» WORK TO BE COMPLETED: Transcribe word for word the lines below from the line with "def chosenBefore (x" through the line with "markDispatch n", ends included.

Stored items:

-- ==== Sys2Proof/Machine/Offers.lean ====
section
/-! DEFINITION. The requests of the Dispatch Selector (chapter 6) and its work at a second event. -/

namespace Sys2Proof.Machine

/-! ## OFFER NEXT (R110, R111) -/

/-- The desk's outstanding offer (R108). -/
def offerOf (s : State) (desk : Nat) : Option Nat := Table.at? s.dispatch.offers desk

/-- The offer a desk already holds is withdrawn (R110). -/
def withdrawOffer (desk : Nat) (s : State) : State :=
  match offerOf s desk with
  | none => s
  | some n => attend .unassigned n (clearOffer desk s)

/-- The incident's segment passes the zone filter (R111). -/
def zoneMatches (s : State) (v m : Nat) (i : Incident) : Bool :=
  Table.test s.segments i.segment (fun g => (g.zone &&& m) = (v &&& m))

/-- The candidates of OFFER NEXT (R111). -/
def candidates (s : State) (desk v m : Nat) : List (Nat × Incident) :=
  s.incidents.filter (fun r =>
    r.2.attendance = .unassigned && zoneMatches s v m r.2 && inWindow s desk r.2.segment)

/-- The priority group of an incident (R111). -/
def priorityGroup (i : Incident) : Nat := 2 * i.grade.code + if i.overdue then 0 else 1

/-- The order of choice: group, then deadline second, then number (R111). -/
def chosenBefore (x y : Nat × Incident) : Bool :=
  priorityGroup x.2 < priorityGroup y.2 ||
    (priorityGroup x.2 = priorityGroup y.2 && earlier (x.2.deadline, x.1) (y.2.deadline, y.1))

/-- The incident chosen (R111). -/
def choice (s : State) (desk v m : Nat) : Option Nat :=
  (leastBy chosenBefore (candidates s desk v m)).map Prod.fst

/-- The incident as an offer to a desk leaves it (R111). -/
def Incident.offeredTo (i : Incident) (desk expiry : Nat) : Incident :=
  { i with attendance := .offered, offerDesk := some desk, offerExpiry := some expiry }

/-- Put incident `n` to a desk (R111). -/
def makeOffer (desk n : Nat) (s : State) : State :=
  markDispatch n
    ((s.updIncident n (fun i => i.offeredTo desk (addSeconds s.now s.dispatch.offerTime))).setDispatch
      { s.dispatch with offers := Table.put s.dispatch.offers desk n })

/-- What the answer gives of the chosen incident, the overdue flag before the deadline second (R111). The offer
expiry second, which an incident chosen always holds, is sent without a presence byte (log 33). -/
def offerFields (s : State) (n : Nat) : List Field :=
  match Table.at? s.incidents n with
  | none => []
  | some i =>
    [.u16 i.segment, .u8 (((Table.at? s.segments i.segment).map (fun g => g.zone)).getD 0), .u8 i.score,
      .u8 i.grade.code, yes i.overdue, .u32 i.deadline, .u8 i.safety.code, .u8 i.callCount,
      .u32 (i.offerExpiry.getD 0)]

def offerNext (h : Header) (v m : Nat) (s : State) : State × Reply :=
  tested [(s.running, .notRunning), (v < 256 && m < 256, .badField)]
    (fun s =>
      let s1 := withdrawOffer h.desk s
      let found := .u16 (candidates s1 h.desk v m).length
      match choice s1 h.desk v m with
      | none => (s1, .done (found :: opt16 none))
      | some n =>
        let s2 := makeOffer h.desk n s1
        (s2, .done (found :: opt16 (some n) ++ offerFields s2 n))) s

/-! ## Ending an offer (R113, R114) -/

/-- The tests that ACCEPT OFFER and DECLINE OFFER share (R113, R114). -/
def offerTests (h : Header) (n : Nat) (s : State) : List (Bool × Result) :=
  [(s.running, .notRunning), (n < Config.incidentSlots, .badField), (offerOf s h.desk = some n, .tooLate)]

/-- Segment and deadline second of an incident (R113). -/
def acceptFields (s : State) (n : Nat) : List Field :=
  match Table.at? s.incidents n with
  | none => []
  | some i => [.u16 i.segment, .u32 i.deadline]

def acceptOffer (h : Header) (n : Nat) (s : State) : State × Reply :=
  tested (offerTests h n s)
    (fun s =>
      let s1 := attend .dispatched n (clearOffer h.desk s)
      (s1, .done (.u16 n :: acceptFields s1 n))) s

def declineOffer (h : Header) (n : Nat) (s : State) : State × Reply :=
  tested (offerTests h n s)
    (fun s => (attend .unassigned n (clearOffer h.desk s), .done [.u16 n])) s

/-! ## DISPATCH DIRECT and REPORT ATTENDED (R115, R116) -/

/-- The incident is OFFERED to a desk other than the sending one (R115). -/
def Incident.offeredElsewhere (i : Incident) (desk : Nat) : Bool :=
  i.attendance = .offered && i.offerDesk != some desk

/-- An admitted DISPATCH DIRECT acts by the incident's attendance (R115). -/
def sendCrew (desk n : Nat) (s : State) : State :=
  match (Table.at? s.incidents n).map Incident.attendance with
  | some .unassigned => attend .dispatched n s
  | some .offered => attend .dispatched n (clearOffer desk s)
  | _ => s

def dispatchDirect (h : Header) (n : Nat) (s : State) : State × Reply :=
  tested (incidentTests h n s ++
      [(Table.test s.incidents n (fun i => !i.offeredElsewhere h.desk), .busy),
        (Table.test s.incidents n (fun i => i.attendance != .attended), .wrongState)])
    (fun s => (sendCrew h.desk n s, .done [.u16 n, .u8 Attendance.dispatched.code])) s

/-- The offer of an incident is cleared, whichever desk holds it (R116). -/
def clearOfferOf (i : Incident) (s : State) : State :=
  match i.attendance, i.offerDesk with
  | .offered, some d => clearOffer d s
  | _, _ => s

/-- An admitted REPORT ATTENDED acts by the incident's attendance (R116). -/
def crewOnSite (n : Nat) (s : State) : State :=
  match Table.at? s.incidents n with
  | none => s
  | some i => if i.attendance = .attended then s else attend .attended n (clearOfferOf i s)

/-- Overdue flag and deadline second of an incident (R116). -/
def attendedFields (s : State) (n : Nat) : List Field :=
  match Table.at? s.incidents n with
  | none => []
  | some i => [yes i.overdue, .u32 i.deadline]

def reportAttended (h : Header) (n : Nat) (s : State) : State × Reply :=
  tested (incidentTests h n s)
    (fun s =>
      let s1 := crewOnSite n s
      (s1, .done (.u16 n :: attendedFields s1 n))) s

/-! ## SET OFFER TIME (R109) -/

def setOfferTime (h : Header) (n : Nat) (s : State) : State × Reply :=
  tested [(h.desk = 0, .outOfArea)]
    (fun s =>
      let t := clamp 30 600 n
      (s.setDispatch { s.dispatch with offerTime := t }, .doneClamped (t != n) [.u16 t])) s

/-! ## The commands -/

def execOfferNext (h : Header) (v m : Nat) (s : State) :=
  request (.offerNext h v m) h [.overdue, .expiry] (offerNext h v m) s

def execAcceptOffer (h : Header) (n : Nat) (s : State) :=
  request (.acceptOffer h n) h [.overdue, .expiry] (acceptOffer h n) s

def execDeclineOffer (h : Header) (n : Nat) (s : State) :=
  request (.declineOffer h n) h [.overdue, .expiry] (declineOffer h n) s

def execDispatchDirect (h : Header) (n : Nat) (s : State) :=
  request (.dispatchDirect h n) h [.overdue, .expiry] (dispatchDirect h n) s

def execReportAttended (h : Header) (n : Nat) (s : State) :=
  request (.reportAttended h n) h [.overdue, .expiry] (reportAttended h n) s

def execSetOfferTime (h : Header) (n : Nat) (s : State) :=
  request (.setOfferTime h n) h [] (setOfferTime h n) s

def execOfferExpiry (s : State) := partStep (doWork .expiry) s

end Sys2Proof.Machine
end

» WRITTEN ANSWER:
def chosenBefore (x y : Nat × Incident) : Bool :=
  priorityGroup x.2 < priorityGroup y.2 ||
    (priorityGroup x.2 = priorityGroup y.2 && earlier (x.2.deadline, x.1) (y.2.deadline, y.1))

/-- The incident chosen (R111). -/
def choice (s : State) (desk v m : Nat) : Option Nat :=
  (leastBy chosenBefore (candidates s desk v m)).map Prod.fst

/-- The incident as an offer to a desk leaves it (R111). -/
def Incident.offeredTo (i : Incident) (desk expiry : Nat) : Incident :=
  { i with attendance := .offered, offerDesk := some desk, offerExpiry := some expiry }

/-- Put incident `n` to a desk (R111). -/
def makeOffer (desk n : Nat) (s : State) : State :=
  markDispatch n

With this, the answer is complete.